### PROBLEM STATEMENT
Entries follow. Return each line that contains the word "some".

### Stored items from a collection
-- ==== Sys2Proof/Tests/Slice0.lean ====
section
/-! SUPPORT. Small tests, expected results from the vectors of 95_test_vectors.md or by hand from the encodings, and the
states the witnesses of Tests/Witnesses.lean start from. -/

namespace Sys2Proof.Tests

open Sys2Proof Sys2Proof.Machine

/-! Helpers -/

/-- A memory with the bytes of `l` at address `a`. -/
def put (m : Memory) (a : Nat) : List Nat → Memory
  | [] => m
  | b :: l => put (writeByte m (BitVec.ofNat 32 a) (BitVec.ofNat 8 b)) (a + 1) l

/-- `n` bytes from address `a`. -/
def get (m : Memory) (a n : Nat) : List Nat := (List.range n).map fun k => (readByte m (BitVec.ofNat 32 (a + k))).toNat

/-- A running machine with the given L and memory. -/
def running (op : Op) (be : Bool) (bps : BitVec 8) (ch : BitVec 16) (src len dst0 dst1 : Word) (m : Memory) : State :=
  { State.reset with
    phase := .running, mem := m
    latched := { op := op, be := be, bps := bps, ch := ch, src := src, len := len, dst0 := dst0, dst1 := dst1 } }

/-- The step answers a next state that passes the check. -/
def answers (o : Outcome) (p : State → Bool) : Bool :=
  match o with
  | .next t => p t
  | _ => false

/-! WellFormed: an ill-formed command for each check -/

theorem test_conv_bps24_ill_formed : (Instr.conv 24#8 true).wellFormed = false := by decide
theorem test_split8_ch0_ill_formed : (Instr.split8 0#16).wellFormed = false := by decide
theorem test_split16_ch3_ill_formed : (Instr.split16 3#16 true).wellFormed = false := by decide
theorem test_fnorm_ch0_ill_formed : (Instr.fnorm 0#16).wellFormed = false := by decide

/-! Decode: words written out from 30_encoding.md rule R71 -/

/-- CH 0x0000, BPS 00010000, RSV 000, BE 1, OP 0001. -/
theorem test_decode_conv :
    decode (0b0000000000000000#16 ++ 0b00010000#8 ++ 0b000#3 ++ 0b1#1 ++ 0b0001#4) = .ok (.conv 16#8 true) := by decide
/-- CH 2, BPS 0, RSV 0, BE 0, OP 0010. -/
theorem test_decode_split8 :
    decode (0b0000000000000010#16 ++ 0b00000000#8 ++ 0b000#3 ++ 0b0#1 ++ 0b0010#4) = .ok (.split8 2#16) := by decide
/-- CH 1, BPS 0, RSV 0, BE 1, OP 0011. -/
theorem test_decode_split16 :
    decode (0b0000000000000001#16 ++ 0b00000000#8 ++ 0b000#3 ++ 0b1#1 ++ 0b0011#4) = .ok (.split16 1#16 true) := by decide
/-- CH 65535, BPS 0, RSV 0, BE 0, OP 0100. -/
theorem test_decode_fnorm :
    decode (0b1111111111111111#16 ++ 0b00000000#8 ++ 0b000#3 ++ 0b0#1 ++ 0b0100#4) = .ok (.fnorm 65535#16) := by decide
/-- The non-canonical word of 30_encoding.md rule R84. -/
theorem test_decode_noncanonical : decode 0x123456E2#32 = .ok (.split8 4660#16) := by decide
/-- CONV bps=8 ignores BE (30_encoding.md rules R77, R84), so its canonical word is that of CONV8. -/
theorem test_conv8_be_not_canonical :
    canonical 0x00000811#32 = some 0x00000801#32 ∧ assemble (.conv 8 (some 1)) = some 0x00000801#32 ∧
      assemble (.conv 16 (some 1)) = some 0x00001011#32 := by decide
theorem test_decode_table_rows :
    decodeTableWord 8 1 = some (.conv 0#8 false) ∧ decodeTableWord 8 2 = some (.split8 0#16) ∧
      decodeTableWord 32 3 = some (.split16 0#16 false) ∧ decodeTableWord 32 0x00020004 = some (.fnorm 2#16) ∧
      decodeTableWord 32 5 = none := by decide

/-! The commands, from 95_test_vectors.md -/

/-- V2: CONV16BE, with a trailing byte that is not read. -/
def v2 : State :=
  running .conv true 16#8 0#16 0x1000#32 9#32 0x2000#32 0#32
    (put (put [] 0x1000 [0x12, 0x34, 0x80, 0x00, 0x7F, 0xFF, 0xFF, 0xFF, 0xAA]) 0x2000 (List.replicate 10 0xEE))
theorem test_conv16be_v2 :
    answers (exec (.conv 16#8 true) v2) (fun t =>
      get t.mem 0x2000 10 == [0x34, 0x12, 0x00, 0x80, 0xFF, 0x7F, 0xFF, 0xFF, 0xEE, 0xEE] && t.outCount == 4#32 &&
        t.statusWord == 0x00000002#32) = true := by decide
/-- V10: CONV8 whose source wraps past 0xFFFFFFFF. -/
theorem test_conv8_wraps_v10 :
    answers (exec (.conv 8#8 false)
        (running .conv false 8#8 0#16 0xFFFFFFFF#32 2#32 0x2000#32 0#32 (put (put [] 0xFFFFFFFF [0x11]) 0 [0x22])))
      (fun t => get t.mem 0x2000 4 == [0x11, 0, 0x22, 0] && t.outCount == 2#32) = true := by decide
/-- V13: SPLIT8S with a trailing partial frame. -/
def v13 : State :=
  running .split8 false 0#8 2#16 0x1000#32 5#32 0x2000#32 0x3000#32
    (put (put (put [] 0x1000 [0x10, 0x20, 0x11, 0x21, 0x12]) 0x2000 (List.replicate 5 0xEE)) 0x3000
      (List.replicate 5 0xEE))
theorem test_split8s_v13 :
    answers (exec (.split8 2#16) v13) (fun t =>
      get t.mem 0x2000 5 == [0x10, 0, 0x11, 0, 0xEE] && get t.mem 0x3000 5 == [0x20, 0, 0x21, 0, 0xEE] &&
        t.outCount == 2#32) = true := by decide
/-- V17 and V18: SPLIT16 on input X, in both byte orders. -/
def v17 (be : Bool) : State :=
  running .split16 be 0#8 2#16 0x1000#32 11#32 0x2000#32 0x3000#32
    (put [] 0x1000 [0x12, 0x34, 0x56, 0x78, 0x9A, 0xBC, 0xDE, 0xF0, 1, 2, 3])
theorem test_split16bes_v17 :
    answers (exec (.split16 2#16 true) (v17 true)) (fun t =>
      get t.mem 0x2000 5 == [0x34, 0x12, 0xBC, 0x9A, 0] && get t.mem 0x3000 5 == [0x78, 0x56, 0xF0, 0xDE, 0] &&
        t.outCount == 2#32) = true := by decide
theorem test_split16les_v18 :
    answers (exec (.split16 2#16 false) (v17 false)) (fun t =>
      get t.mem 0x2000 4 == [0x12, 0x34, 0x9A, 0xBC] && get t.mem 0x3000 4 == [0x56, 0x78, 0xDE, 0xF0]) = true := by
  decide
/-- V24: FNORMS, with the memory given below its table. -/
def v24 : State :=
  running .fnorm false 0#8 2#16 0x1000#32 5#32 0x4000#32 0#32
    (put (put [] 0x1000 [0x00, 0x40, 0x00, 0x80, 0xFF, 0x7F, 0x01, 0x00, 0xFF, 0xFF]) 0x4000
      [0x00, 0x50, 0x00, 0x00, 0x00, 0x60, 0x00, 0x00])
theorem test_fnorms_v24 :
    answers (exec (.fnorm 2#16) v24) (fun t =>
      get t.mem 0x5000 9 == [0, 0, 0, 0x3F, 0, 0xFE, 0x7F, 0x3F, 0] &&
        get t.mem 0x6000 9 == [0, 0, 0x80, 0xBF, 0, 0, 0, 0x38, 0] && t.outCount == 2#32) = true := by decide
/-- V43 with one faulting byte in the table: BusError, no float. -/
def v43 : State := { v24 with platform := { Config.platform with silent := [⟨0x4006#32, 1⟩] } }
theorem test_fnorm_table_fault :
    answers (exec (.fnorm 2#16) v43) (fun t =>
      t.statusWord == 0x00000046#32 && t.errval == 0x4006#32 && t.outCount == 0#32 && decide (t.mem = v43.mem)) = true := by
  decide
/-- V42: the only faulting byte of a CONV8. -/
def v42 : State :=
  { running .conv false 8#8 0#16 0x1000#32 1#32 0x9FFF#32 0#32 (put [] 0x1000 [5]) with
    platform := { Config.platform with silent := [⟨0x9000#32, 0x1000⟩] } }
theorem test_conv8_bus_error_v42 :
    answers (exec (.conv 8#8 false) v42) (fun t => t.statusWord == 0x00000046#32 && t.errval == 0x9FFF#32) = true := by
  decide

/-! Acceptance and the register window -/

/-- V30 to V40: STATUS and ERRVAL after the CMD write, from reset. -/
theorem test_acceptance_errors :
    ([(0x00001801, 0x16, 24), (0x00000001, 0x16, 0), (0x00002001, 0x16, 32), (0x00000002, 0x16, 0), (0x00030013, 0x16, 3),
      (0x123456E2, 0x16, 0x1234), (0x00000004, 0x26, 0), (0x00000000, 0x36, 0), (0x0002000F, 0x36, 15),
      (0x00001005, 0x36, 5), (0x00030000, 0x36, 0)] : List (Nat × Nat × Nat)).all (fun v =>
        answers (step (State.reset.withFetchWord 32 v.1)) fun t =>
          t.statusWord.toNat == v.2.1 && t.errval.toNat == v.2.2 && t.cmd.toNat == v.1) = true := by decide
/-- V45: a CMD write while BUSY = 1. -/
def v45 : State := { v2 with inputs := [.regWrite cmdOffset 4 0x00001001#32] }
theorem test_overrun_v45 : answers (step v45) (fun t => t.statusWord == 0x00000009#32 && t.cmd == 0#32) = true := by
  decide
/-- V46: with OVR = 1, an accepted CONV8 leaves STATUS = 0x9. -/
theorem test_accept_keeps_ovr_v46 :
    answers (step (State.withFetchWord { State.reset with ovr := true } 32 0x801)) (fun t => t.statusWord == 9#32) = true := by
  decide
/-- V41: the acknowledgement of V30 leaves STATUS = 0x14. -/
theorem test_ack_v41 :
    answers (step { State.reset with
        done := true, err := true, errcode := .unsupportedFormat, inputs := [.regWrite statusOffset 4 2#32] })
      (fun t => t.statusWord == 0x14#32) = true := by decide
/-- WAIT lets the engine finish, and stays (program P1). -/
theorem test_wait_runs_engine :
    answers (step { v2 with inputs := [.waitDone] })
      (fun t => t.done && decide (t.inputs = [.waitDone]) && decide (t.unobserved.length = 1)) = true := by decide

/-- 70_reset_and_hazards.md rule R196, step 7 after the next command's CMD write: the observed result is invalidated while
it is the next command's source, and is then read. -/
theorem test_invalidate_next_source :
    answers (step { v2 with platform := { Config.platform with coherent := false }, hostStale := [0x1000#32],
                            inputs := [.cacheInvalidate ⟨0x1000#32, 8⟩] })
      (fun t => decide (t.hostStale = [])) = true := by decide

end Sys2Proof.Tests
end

### EXERCISE RESPONSE
    canonical 0x00000811#32 = some 0x00000801#32 ∧ assemble (.conv 8 (some 1)) = some 0x00000801#32 ∧
      assemble (.conv 16 (some 1)) = some 0x00001011#32 := by decide
    decodeTableWord 8 1 = some (.conv 0#8 false) ∧ decodeTableWord 8 2 = some (.split8 0#16) ∧
      decodeTableWord 32 3 = some (.split16 0#16 false) ∧ decodeTableWord 32 0x00020004 = some (.fnorm 2#16) ∧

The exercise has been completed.